**Collected data**
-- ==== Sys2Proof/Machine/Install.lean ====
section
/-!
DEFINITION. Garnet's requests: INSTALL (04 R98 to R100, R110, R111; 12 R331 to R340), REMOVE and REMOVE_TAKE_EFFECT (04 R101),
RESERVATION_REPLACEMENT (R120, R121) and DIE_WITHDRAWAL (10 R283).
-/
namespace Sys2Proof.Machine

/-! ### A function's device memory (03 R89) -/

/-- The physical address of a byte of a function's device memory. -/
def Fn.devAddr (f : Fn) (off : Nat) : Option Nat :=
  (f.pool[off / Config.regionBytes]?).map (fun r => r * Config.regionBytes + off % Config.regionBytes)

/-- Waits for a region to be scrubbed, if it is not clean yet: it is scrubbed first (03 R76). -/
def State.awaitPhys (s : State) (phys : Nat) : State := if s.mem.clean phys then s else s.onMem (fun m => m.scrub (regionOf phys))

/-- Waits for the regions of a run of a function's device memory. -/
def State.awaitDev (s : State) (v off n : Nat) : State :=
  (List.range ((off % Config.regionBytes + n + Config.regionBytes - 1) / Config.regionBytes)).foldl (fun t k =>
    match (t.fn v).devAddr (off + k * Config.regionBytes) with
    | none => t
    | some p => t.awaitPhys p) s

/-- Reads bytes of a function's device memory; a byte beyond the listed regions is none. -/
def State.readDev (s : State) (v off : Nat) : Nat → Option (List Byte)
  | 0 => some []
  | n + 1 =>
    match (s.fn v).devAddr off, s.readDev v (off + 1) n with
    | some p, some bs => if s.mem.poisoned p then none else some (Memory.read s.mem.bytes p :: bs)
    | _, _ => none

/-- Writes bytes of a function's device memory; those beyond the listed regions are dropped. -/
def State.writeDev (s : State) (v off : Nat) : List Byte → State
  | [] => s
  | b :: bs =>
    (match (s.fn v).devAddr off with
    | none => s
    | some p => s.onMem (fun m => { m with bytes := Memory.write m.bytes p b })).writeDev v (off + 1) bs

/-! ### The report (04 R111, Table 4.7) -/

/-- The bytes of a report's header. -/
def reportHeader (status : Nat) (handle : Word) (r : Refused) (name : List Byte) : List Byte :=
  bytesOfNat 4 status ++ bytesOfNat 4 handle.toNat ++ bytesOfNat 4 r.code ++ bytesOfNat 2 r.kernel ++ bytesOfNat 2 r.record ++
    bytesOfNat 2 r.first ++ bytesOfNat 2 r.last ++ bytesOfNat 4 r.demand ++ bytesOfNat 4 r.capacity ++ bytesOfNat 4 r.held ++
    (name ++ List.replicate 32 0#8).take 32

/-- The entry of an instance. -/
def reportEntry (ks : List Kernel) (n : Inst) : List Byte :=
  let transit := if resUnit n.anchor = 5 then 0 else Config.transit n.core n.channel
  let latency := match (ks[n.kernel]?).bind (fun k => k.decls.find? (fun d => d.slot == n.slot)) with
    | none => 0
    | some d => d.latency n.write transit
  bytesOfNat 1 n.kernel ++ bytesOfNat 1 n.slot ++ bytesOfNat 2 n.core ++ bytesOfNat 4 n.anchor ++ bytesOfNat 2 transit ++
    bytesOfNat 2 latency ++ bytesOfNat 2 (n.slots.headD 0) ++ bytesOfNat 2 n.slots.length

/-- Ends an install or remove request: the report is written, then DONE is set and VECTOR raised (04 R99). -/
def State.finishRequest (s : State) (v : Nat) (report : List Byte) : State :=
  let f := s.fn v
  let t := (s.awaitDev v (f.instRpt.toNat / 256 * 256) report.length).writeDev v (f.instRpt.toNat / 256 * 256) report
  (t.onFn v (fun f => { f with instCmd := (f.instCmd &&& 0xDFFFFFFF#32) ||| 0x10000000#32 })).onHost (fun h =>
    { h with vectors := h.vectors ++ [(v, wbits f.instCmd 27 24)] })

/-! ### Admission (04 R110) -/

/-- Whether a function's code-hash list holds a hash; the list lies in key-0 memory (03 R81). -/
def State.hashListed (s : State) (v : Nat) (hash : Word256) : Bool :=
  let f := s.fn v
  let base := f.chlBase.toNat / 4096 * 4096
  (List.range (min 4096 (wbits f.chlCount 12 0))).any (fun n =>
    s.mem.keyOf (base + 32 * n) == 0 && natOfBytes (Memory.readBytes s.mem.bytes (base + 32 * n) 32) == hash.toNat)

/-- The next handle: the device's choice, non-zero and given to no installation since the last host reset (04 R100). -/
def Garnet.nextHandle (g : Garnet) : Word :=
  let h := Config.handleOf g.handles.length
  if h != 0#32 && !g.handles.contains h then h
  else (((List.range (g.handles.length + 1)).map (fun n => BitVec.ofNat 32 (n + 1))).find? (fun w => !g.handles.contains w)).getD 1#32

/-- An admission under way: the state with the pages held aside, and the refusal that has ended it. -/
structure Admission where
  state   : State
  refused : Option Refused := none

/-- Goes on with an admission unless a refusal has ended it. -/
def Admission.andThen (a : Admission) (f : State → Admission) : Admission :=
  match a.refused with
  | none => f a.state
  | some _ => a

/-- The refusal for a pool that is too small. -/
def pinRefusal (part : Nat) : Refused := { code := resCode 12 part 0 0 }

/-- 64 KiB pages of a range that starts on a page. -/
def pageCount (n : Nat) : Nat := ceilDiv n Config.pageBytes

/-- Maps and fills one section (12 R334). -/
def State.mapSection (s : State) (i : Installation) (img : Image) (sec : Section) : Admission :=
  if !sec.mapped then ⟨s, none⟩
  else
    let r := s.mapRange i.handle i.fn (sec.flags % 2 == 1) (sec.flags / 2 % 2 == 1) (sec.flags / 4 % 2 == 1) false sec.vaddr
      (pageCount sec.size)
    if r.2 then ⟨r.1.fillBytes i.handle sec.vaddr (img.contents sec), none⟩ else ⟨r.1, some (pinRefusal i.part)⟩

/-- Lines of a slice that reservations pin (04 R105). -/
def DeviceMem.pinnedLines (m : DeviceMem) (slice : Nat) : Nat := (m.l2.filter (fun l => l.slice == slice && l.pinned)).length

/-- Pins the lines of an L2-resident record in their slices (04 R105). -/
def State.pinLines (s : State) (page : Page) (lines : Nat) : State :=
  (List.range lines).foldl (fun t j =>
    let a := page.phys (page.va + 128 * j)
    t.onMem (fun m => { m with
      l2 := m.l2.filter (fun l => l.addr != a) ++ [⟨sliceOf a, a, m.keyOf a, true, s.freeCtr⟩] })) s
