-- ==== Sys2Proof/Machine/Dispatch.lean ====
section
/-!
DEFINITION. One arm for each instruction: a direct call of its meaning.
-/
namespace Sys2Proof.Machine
...
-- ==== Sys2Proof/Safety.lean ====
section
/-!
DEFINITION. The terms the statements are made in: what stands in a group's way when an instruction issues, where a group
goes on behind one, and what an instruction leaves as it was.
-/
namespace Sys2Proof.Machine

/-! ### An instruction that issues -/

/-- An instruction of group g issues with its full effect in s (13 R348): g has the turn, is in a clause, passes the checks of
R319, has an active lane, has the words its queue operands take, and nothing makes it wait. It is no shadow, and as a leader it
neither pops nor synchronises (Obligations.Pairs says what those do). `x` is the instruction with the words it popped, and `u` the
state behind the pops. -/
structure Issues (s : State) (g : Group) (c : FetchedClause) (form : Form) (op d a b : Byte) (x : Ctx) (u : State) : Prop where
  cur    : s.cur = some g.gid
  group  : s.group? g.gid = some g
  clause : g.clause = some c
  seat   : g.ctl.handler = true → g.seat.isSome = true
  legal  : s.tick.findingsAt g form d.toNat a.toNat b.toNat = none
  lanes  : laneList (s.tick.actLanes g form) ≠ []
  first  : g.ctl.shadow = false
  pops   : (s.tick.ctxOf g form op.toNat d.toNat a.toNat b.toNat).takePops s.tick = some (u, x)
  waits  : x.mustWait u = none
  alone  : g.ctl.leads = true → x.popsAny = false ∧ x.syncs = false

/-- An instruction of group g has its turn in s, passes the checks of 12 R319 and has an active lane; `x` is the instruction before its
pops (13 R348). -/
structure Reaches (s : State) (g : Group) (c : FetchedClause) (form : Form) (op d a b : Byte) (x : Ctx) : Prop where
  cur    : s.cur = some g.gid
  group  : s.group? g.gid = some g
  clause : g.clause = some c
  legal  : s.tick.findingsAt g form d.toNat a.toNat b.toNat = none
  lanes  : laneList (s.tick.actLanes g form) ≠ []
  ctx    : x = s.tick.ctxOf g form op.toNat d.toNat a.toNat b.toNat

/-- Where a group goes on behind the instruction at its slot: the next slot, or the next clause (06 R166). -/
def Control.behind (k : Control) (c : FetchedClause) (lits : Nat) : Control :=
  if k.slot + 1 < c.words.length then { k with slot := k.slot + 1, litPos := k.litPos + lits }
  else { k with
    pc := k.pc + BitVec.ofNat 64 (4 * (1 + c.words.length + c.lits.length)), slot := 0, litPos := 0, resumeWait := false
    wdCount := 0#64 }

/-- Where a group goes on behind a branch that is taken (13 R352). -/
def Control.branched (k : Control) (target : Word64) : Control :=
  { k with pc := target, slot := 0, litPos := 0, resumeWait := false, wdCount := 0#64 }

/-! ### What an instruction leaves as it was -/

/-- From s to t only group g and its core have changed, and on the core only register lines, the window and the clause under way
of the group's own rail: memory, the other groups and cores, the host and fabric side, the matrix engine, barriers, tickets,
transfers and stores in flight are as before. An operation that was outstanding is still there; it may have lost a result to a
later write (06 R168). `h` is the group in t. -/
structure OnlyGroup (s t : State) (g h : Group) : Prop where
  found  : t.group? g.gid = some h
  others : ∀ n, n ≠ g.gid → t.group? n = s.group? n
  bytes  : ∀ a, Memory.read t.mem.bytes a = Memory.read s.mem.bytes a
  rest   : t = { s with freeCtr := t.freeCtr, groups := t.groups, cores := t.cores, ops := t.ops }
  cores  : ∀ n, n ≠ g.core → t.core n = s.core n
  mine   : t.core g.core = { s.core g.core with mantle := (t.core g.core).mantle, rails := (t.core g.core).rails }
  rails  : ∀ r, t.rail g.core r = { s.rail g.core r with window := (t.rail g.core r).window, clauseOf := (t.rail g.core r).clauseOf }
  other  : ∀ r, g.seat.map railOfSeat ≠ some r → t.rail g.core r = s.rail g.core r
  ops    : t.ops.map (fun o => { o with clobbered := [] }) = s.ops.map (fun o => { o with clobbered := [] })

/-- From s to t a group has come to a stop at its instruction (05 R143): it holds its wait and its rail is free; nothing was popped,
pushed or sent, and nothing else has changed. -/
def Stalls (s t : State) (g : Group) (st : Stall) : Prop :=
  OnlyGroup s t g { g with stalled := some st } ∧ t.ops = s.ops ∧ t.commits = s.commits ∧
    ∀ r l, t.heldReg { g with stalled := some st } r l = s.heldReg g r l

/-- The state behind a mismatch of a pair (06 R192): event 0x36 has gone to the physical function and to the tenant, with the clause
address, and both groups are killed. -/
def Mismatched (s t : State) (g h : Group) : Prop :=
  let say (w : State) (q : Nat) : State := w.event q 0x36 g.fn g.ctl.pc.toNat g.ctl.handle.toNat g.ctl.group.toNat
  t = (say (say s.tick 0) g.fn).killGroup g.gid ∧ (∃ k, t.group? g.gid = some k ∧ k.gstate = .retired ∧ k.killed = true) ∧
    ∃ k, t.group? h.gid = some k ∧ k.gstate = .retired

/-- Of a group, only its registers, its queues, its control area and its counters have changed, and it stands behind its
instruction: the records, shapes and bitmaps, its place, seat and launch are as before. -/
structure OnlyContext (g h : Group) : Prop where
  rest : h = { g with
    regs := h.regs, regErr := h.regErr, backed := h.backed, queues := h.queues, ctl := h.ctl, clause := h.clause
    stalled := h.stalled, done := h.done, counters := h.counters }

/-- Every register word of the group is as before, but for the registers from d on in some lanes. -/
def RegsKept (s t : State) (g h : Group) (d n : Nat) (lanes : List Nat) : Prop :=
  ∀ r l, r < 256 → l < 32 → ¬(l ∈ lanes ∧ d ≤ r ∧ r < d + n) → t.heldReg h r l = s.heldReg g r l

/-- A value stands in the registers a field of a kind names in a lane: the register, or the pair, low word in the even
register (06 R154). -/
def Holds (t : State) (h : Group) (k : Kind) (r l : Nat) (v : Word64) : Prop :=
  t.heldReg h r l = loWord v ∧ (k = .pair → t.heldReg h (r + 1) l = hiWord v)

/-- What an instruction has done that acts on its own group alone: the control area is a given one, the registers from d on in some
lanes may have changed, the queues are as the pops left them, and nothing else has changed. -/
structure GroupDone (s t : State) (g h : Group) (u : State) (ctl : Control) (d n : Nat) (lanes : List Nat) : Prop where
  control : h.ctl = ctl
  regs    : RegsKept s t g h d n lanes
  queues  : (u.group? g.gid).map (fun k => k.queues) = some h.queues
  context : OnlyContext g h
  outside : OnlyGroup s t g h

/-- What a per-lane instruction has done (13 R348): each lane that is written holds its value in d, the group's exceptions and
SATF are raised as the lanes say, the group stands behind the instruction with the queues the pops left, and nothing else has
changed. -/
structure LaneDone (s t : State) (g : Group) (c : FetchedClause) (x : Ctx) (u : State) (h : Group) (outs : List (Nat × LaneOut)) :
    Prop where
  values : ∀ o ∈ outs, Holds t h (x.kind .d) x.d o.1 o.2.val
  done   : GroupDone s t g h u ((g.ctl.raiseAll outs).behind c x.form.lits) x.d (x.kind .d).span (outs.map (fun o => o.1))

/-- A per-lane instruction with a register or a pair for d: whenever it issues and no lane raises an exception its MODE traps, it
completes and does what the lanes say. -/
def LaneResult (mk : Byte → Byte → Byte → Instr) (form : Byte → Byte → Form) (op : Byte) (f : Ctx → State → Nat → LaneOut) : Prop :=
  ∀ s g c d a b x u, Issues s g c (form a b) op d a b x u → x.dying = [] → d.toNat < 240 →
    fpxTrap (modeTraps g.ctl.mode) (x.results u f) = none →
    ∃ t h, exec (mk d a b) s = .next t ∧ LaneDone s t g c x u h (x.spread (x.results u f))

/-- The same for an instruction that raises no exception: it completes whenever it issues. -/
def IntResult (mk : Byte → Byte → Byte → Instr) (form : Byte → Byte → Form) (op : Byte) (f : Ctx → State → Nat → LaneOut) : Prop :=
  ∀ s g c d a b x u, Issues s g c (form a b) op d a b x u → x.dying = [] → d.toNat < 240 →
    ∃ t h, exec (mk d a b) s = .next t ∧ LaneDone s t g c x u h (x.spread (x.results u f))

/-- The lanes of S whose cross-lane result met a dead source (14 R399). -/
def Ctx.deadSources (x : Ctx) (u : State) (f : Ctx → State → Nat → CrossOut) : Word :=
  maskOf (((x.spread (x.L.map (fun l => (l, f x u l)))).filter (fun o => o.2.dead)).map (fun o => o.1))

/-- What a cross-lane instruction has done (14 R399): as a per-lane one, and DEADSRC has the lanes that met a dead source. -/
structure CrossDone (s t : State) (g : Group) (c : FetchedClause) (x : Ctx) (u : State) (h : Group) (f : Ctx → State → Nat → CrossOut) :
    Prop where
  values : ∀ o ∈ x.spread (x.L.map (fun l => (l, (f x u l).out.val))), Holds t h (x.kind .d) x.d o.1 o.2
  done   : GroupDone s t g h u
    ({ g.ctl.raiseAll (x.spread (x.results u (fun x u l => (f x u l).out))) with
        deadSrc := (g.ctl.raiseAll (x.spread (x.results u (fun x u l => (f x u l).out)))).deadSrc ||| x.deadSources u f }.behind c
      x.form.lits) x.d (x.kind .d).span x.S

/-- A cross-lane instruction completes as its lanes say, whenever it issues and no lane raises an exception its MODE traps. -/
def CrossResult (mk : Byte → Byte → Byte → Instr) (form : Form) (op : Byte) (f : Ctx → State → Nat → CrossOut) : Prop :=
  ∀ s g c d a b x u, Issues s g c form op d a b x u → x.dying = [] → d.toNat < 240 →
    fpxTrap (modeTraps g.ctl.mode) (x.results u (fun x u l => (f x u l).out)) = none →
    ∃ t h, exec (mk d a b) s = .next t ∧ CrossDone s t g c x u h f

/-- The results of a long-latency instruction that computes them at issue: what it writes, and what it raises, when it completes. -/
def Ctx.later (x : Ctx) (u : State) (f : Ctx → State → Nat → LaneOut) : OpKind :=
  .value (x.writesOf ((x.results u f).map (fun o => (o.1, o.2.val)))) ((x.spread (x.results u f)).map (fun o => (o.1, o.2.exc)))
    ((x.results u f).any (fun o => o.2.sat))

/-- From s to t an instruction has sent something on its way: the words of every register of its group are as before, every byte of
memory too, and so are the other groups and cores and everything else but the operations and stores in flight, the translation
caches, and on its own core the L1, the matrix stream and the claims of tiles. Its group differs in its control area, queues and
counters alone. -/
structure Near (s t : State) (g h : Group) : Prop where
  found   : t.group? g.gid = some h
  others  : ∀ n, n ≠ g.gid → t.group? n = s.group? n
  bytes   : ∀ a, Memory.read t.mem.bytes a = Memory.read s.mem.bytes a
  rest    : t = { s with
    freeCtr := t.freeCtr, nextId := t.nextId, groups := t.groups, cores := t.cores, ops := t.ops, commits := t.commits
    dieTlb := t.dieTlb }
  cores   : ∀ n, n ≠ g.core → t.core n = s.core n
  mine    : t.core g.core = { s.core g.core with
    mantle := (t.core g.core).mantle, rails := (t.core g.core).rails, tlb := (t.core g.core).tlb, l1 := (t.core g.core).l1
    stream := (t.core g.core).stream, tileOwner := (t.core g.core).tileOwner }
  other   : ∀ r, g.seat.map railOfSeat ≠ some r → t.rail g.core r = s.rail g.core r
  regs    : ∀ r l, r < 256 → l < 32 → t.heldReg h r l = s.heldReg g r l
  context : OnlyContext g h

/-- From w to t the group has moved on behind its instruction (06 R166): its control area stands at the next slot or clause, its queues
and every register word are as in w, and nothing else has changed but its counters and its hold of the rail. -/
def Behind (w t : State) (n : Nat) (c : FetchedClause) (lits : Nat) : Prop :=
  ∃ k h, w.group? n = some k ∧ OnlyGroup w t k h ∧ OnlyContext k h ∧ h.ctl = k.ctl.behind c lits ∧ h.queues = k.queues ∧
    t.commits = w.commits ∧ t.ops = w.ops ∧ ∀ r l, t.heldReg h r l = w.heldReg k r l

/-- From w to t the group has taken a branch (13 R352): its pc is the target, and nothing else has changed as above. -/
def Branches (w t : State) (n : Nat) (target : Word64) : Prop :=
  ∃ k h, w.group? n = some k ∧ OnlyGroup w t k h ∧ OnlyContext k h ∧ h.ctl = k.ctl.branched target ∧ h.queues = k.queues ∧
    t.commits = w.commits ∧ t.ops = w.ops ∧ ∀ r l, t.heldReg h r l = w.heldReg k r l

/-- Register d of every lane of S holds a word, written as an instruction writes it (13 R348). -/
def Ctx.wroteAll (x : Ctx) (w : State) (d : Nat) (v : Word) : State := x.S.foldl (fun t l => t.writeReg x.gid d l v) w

**Instructions to follow**
Look above for the line with "some (u, x)" and the line with "pops (13 R348). -/", and reproduce exactly those two lines plus every line between, nothing more.

**Task result**
  pops   : (s.tick.ctxOf g form op.toNat d.toNat a.toNat b.toNat).takePops s.tick = some (u, x)
  waits  : x.mustWait u = none
  alone  : g.ctl.leads = true → x.popsAny = false ∧ x.syncs = false

/-- An instruction of group g has its turn in s, passes the checks of 12 R319 and has an active lane; `x` is the instruction before its
pops (13 R348). -/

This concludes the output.